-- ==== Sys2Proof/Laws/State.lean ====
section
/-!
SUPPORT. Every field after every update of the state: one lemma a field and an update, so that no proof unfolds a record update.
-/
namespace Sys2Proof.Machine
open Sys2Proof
==========
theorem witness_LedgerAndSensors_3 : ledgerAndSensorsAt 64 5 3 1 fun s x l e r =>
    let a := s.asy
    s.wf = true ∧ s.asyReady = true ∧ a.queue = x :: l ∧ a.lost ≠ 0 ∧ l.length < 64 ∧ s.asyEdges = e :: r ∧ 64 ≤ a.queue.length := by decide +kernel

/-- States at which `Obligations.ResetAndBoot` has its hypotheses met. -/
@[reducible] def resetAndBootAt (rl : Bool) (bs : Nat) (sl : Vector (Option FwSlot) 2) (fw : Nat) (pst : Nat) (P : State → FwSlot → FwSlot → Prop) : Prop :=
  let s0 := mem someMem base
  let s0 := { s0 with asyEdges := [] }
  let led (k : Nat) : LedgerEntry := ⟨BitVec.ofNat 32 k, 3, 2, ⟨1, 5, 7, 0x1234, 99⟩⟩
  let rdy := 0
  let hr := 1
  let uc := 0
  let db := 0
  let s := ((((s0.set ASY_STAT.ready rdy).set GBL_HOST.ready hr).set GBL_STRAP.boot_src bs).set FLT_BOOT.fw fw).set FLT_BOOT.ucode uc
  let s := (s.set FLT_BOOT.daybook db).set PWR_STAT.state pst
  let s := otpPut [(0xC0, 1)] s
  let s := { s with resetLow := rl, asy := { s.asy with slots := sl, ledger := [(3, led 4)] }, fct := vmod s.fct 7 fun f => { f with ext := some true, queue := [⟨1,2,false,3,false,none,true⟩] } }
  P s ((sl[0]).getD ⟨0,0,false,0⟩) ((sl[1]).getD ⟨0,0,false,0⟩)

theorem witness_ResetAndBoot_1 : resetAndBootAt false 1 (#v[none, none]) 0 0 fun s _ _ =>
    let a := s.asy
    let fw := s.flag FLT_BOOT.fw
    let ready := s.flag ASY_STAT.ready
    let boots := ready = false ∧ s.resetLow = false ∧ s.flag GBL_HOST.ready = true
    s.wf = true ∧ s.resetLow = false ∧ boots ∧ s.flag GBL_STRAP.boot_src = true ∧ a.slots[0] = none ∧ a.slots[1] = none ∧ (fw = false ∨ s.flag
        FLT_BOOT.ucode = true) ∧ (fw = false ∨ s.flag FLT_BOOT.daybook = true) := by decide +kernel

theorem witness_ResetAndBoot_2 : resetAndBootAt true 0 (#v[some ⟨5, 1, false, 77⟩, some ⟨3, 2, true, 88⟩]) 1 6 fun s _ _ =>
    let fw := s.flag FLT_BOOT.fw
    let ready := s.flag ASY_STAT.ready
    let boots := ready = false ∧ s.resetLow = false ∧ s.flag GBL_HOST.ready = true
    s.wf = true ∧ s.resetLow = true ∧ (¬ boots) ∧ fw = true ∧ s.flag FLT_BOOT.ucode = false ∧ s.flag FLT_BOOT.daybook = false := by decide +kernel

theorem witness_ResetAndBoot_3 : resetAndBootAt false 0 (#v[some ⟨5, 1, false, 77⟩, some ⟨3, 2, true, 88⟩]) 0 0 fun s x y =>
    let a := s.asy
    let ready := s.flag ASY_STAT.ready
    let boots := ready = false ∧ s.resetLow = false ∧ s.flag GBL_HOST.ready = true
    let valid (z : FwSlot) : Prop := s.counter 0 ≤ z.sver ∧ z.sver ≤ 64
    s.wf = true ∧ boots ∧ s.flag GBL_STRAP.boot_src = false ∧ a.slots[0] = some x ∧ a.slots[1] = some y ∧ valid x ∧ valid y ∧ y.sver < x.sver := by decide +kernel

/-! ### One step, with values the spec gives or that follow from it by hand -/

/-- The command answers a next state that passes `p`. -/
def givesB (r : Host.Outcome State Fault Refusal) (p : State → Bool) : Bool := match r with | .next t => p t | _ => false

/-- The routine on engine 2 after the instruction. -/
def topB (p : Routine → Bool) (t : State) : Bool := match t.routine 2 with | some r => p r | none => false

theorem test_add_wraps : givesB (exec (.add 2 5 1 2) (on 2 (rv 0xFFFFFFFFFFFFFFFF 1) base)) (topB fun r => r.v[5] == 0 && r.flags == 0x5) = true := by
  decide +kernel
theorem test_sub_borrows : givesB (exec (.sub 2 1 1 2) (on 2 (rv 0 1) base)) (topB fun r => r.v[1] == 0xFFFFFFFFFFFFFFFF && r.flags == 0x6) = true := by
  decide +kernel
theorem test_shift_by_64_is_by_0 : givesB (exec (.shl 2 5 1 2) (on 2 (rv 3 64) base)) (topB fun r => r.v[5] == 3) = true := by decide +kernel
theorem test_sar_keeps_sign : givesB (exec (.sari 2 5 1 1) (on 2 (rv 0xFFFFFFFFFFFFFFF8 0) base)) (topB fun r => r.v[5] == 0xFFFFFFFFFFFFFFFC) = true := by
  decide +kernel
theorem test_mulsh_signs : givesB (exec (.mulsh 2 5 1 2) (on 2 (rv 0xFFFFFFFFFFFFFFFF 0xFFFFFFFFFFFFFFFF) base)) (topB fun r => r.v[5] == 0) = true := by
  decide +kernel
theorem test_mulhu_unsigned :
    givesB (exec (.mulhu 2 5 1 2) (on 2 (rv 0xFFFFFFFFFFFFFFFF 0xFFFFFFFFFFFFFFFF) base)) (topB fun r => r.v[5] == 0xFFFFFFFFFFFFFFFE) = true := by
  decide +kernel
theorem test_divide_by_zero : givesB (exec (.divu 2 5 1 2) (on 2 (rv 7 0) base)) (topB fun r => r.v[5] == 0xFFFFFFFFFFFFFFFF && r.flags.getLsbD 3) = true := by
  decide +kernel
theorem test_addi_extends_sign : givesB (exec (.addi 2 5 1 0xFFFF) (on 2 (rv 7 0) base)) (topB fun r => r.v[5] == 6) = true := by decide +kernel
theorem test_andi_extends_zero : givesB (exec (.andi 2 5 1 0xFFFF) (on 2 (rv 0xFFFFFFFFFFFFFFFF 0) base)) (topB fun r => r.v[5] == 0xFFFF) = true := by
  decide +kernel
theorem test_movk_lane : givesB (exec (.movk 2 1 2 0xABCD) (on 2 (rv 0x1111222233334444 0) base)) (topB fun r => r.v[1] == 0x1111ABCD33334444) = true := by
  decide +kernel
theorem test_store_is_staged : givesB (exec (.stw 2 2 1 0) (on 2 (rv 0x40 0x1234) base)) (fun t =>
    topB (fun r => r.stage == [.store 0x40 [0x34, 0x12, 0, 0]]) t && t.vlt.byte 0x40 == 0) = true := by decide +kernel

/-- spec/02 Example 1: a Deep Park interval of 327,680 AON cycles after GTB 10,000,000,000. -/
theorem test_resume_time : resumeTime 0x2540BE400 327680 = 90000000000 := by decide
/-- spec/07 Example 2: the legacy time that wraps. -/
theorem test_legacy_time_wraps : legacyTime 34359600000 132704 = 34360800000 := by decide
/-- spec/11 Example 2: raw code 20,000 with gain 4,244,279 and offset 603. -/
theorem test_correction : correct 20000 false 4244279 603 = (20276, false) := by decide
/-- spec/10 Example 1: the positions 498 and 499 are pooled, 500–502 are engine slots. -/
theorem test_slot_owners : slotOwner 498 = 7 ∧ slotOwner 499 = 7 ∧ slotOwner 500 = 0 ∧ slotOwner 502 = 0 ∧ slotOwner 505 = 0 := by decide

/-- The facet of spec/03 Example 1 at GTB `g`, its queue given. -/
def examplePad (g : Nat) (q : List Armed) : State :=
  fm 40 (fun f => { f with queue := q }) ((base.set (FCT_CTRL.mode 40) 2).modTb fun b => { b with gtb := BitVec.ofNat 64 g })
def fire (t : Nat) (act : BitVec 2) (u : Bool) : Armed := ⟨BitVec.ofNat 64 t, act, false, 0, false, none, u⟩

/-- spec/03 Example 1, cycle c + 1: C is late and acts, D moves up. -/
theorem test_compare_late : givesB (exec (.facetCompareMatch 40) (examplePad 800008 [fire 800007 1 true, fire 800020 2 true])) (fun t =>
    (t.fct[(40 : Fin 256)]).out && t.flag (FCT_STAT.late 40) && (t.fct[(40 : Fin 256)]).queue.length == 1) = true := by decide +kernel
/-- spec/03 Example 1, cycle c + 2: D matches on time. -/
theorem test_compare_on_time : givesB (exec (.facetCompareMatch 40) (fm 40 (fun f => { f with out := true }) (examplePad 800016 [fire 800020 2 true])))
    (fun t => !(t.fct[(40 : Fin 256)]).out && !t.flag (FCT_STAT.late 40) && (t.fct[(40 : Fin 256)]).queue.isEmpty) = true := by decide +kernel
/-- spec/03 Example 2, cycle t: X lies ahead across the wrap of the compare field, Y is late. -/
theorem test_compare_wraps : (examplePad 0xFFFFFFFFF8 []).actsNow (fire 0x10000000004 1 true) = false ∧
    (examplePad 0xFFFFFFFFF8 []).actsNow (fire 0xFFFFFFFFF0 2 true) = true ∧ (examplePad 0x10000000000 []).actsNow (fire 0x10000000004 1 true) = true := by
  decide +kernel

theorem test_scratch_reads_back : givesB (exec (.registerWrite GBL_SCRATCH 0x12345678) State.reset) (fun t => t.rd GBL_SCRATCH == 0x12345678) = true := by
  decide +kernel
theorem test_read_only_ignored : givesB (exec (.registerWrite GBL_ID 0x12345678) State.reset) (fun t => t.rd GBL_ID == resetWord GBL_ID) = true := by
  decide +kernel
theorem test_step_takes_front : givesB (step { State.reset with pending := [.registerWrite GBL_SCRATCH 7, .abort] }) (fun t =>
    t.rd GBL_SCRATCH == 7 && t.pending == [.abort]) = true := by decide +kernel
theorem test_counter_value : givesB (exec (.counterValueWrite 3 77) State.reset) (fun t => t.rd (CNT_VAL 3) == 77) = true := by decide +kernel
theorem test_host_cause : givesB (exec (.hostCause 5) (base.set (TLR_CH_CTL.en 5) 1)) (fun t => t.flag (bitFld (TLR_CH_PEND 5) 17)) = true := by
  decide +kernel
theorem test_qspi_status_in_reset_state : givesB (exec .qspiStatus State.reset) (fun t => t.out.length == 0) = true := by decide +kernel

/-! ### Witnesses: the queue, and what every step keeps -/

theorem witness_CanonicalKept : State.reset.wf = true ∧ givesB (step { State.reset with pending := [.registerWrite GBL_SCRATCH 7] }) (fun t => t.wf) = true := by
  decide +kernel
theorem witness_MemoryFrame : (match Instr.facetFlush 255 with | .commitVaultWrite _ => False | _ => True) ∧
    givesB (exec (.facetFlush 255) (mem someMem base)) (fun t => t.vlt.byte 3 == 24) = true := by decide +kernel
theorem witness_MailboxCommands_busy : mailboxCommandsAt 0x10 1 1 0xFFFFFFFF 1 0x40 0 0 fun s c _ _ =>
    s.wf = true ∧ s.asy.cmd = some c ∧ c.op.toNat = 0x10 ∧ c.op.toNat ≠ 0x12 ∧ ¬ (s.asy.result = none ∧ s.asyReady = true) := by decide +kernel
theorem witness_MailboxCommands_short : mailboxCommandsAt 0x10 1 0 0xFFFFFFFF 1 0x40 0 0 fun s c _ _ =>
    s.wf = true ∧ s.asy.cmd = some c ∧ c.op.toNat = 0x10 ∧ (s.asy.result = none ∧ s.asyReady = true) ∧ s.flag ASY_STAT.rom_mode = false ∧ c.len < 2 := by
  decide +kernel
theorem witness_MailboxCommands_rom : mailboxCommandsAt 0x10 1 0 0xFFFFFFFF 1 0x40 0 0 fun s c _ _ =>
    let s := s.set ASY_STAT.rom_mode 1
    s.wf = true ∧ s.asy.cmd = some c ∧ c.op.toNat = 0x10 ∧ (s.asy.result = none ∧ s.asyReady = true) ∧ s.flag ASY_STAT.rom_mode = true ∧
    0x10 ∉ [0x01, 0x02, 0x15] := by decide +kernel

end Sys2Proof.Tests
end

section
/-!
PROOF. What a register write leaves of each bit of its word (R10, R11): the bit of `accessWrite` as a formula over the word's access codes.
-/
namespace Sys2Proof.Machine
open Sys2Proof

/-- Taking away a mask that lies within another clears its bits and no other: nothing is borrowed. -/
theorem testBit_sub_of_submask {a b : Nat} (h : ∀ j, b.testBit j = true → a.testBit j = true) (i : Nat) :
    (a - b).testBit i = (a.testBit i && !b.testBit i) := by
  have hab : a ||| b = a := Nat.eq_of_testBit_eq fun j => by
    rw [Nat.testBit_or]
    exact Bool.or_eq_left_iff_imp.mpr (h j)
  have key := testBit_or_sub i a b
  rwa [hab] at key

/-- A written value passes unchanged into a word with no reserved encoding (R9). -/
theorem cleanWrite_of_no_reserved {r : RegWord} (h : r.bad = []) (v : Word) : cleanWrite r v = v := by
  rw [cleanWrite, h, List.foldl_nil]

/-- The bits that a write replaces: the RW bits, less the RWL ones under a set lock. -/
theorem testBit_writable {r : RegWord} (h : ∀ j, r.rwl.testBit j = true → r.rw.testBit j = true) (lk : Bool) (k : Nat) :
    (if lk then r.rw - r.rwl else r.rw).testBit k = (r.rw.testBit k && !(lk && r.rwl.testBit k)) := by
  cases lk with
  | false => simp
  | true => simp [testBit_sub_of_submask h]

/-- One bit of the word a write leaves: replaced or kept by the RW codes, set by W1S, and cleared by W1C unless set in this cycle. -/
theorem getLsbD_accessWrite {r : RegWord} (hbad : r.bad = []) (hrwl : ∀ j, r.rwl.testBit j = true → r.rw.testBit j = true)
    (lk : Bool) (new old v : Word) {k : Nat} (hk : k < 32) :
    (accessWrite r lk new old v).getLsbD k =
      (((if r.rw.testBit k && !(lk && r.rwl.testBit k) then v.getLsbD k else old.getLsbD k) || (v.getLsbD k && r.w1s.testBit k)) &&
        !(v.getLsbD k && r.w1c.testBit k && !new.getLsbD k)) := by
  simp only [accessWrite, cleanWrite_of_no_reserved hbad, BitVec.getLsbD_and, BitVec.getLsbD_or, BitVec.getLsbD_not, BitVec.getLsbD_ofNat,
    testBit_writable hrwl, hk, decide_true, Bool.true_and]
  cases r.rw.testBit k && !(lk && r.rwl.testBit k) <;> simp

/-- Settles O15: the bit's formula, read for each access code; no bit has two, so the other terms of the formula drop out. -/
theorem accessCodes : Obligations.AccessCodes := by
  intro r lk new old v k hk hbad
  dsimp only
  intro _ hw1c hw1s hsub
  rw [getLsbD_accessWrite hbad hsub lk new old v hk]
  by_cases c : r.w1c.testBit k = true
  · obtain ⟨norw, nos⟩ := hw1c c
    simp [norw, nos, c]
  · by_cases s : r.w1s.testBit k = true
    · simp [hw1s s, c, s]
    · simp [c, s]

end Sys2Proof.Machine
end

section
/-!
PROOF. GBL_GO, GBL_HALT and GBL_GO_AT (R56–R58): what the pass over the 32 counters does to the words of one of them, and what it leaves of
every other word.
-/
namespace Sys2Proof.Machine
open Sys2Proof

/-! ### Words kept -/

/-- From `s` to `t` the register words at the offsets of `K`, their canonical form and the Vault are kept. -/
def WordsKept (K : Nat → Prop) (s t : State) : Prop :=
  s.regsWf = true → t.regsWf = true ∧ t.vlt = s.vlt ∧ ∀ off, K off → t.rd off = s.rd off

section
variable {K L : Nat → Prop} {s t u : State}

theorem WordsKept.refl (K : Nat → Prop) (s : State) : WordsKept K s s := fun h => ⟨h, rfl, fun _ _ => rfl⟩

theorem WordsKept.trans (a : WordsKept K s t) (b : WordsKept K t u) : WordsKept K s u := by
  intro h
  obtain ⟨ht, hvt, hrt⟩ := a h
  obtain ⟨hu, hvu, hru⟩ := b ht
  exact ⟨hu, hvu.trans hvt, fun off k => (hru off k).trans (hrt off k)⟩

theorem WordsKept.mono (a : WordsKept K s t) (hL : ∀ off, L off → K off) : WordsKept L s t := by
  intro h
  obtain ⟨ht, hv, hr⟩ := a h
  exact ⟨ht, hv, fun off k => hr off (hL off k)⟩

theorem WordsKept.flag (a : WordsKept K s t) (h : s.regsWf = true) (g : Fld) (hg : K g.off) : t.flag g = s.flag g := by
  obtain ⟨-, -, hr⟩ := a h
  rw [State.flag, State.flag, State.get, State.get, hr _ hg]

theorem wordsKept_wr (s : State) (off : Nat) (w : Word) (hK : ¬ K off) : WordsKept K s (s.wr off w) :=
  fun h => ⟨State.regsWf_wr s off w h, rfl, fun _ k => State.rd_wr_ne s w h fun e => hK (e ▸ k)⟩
==========
Given the data above, transcribe exactly the lines from the one containing "(examplePad 0xFFFFFFFFF8 []).actsNow (fire 0xFFFFFFFFF0" down to the one containing "theorem test_read_only_ignored : givesB", and no others.

### Output below
    (examplePad 0xFFFFFFFFF8 []).actsNow (fire 0xFFFFFFFFF0 2 true) = true ∧ (examplePad 0x10000000000 []).actsNow (fire 0x10000000004 1 true) = true := by
  decide +kernel

theorem test_scratch_reads_back : givesB (exec (.registerWrite GBL_SCRATCH 0x12345678) State.reset) (fun t => t.rd GBL_SCRATCH == 0x12345678) = true := by
  decide +kernel
theorem test_read_only_ignored : givesB (exec (.registerWrite GBL_ID 0x12345678) State.reset) (fun t => t.rd GBL_ID == resetWord GBL_ID) = true := by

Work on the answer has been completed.